Conversely, these payloads MIGHT be in a WAF and could be blocked, despite the field being vulnerable. Neither approach is “better” than the other, they are just used in different places for different reasons. The trick is, of course, to know when to use which and what might cause deviations in your ability to understand the response. For instance, just like in interrogation sessions, applications tend to shut down if you are too aggressive. Or if you are too obvious with your questions, a WAF might block keywords and become (in a theoretical sense) aware of your deceptions. People aren’t really named Bobby DropTables.
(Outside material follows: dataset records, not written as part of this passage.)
@[simp] theorem State.wipe_cyc (s : State) (lo hi : Nat) : (s.wipe lo hi).cyc = s.cyc := rfl
@[simp] theorem State.wipe_turn (s : State) (lo hi : Nat) : (s.wipe lo hi).turn = s.turn := rfl
@[simp] theorem State.wipe_slot (s : State) (lo hi : Nat) : (s.wipe lo hi).slot = s.slot := rfl
@[simp] theorem State.wipe_fresh (s : State) (lo hi : Nat) : (s.wipe lo hi).fresh = s.fresh := rfl
@[simp] theorem State.wipe_agenda (s : State) (lo hi : Nat) : (s.wipe lo hi).agenda = s.agenda := rfl
@[simp] theorem State.wipe_ev (s : State) (lo hi : Nat) : (s.wipe lo hi).ev = s.ev := rfl
@[simp] theorem State.wipe_outbox (s : State) (lo hi : Nat) : (s.wipe lo hi).outbox = s.outbox := rfl
@[simp] theorem State.wipe_cores (s : State) (lo hi : Nat) : (s.wipe lo hi).cores = s.cores := rfl
@[simp] theorem State.wipe_rgns (s : State) (lo hi : Nat) : (s.wipe lo hi).rgns = s.rgns := rfl
@[simp] theorem State.wipe_sgWays (s : State) (lo hi : Nat) : (s.wipe lo hi).sgWays = s.sgWays := rfl
@[simp] theorem State.wipe_sgway (s : State) (lo hi : Nat) : (s.wipe lo hi).sgway = s.sgway := rfl
@[simp] theorem State.wipe_withdrawnConts (s : State) (lo hi : Nat) : (s.wipe lo hi).withdrawnConts = s.withdrawnConts := rfl
@[simp] theorem State.wipe_held (s : State) (lo hi : Nat) : (s.wipe lo hi).held = s.held := rfl
@[simp] theorem State.wipe_banks (s : State) (lo hi : Nat) : (s.wipe lo hi).banks = s.banks := rfl
@[simp] theorem State.wipe_bar0 (s : State) (lo hi : Nat) : (s.wipe lo hi).bar0 = s.bar0 := rfl
@[simp] theorem State.wipe_heatk (s : State) (lo hi : Nat) : (s.wipe lo hi).heatk = s.heatk := rfl
@[simp] theorem State.wipe_heatd (s : State) (lo hi : Nat) : (s.wipe lo hi).heatd = s.heatd := rfl
@[simp] theorem State.wipe_pkg (s : State) (lo hi : Nat) : (s.wipe lo hi).pkg = s.pkg := rfl
@[simp] theorem State.wipe_fltsvc (s : State) (lo hi : Nat) : (s.wipe lo hi).fltsvc = s.fltsvc := rfl
@[simp] theorem State.wipe_supv (s : State) (lo hi : Nat) : (s.wipe lo hi).supv = s.supv := rfl
@[simp] theorem State.wipe_tlb2 (s : State) (lo hi : Nat) : (s.wipe lo hi).tlb2 = s.tlb2 := rfl
@[simp] theorem State.wipe_walkCache (s : State) (lo hi : Nat) : (s.wipe lo hi).walkCache = s.walkCache := rfl
@[simp] theorem State.wipe_samplers (s : State) (lo hi : Nat) : (s.wipe lo hi).samplers = s.samplers := rfl
@[simp] theorem State.wipe_walks (s : State) (lo hi : Nat) : (s.wipe lo hi).walks = s.walks := rfl
@[simp] theorem State.wipe_tlbis (s : State) (lo hi : Nat) : (s.wipe lo hi).tlbis = s.tlbis := rfl
@[simp] theorem State.wipe_hubTlb (s : State) (lo hi : Nat) : (s.wipe lo hi).hubTlb = s.hubTlb := rfl
@[simp] theorem State.wipe_faults (s : State) (lo hi : Nat) : (s.wipe lo hi).faults = s.faults := rfl
@[simp] theorem State.wipe_faultSeq (s : State) (lo hi : Nat) : (s.wipe lo hi).faultSeq = s.faultSeq := rfl
@[simp] theorem State.wipe_homes (s : State) (lo hi : Nat) : (s.wipe lo hi).homes = s.homes := rfl
@[simp] theorem State.wipe_doneIds (s : State) (lo hi : Nat) : (s.wipe lo hi).doneIds = s.doneIds := rfl
@[simp] theorem State.wipe_launches (s : State) (lo hi : Nat) : (s.wipe lo hi).launches = s.launches := rfl
@[simp] theorem State.wipe_active (s : State) (lo hi : Nat) : (s.wipe lo hi).active = s.active := rfl
@[simp] theorem State.wipe_gangs (s : State) (lo hi : Nat) : (s.wipe lo hi).gangs = s.gangs := rfl
@[simp] theorem State.wipe_jobs (s : State) (lo hi : Nat) : (s.wipe lo hi).jobs = s.jobs := rfl
@[simp] theorem State.wipe_loads (s : State) (lo hi : Nat) : (s.wipe lo hi).loads = s.loads := rfl
@[simp] theorem State.wipe_armed (s : State) (lo hi : Nat) : (s.wipe lo hi).armed = s.armed := rfl
@[simp] theorem State.wipe_snapAt (s : State) (lo hi : Nat) : (s.wipe lo hi).snapAt = s.snapAt := rfl
@[simp] theorem State.wipe_sgs (s : State) (lo hi : Nat) : (s.wipe lo hi).sgs = s.sgs := rfl
@[simp] theorem State.wipe_watch (s : State) (lo hi : Nat) : (s.wipe lo hi).watch = s.watch := rfl
@[simp] theorem State.wipe_coh (s : State) (lo hi : Nat) : (s.wipe lo hi).coh = s.coh := rfl
@[simp] theorem State.wipe_sys (s : State) (lo hi : Nat) : (s.wipe lo hi).sys = s.sys := rfl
But just to be complete– it wouldn’t matter so much if they did block it. The sheer fact that it’s blocked implicates some type of countermeasure, either a WAF or application filter. You can distinguish between the two with forensics. WafWoof (or Waffit) is an example of a tool which attempts to figure out what WAF is being used by testing various encodings that WAFs use in general. If it’s an application filter, they are sometimes implemented as plugins and you can try to force browse to see if they exist. If those fail, you can look for gaps where an application filter might not be applied. In ASP.NET WebForms, for instance, some controls don’t encode output data by default. Sometimes you can bypass an application filter with an attack against an AJAX type service– a WAF might still filter data, where often application filters don’t. You could try comparison measurements against pages with known and made up parameters to see how they are handled. It goes on and on and on.
You can’t stop the signal.
Our final basis is that application behaviors can assert it’s relationships, entities and types.
This concept will be discussed and demonstrated at great length as we get into decomposition. It’s worth noting, for now, that this approach is used when testing malware somewhat frequently. Allowing the malware to affect/infect controlled systems, lets the reverser discern not only what it does, but what things it might then be built of. In order to do X, an app might be composed YZ. This basis provides useful evidence for asking intelligent questions later on.
The engineering process is one of pragmatism. Applications aren’t built in total isolation. They use frameworks to develop with, and reuse code (patterns & algorithms) to solve problems. They also aren’t generally aware of how obvious that is, which makes it VERY easy to gain visibility into what they’ve done. Despite not being a 1:1 relationship to compiled reversing, we can be very successful in figuring out how an application is built.
If a website boldly declares it’s written in ASP.NET WebForms you should have open the MSDN articles speaking to what might be there. If a website further boasts of being built on top of DotNetNuke, you should download the source and have a local copy you can use to help navigate the site you’re looking at. It is always in your best interest to download the framework locally and use it as a frame for your test.
Every bit of evidence can and should be used against them.
* Some apps would be best served if developers tried to cover up that they wrote it, I’ve seen many a travesty in my time.
** Reducing your working set is a way to digest information with out overwhelming yourself. It’s usually a good idea– so long as you don’t mistakenly remove things that are needed from the working set.
*** Interrogation techniques are wide ranging, so perhaps my term isn’t as accurate as I’d like either. But, because interrogation is fairly obvious when it’s happening I think it works for now.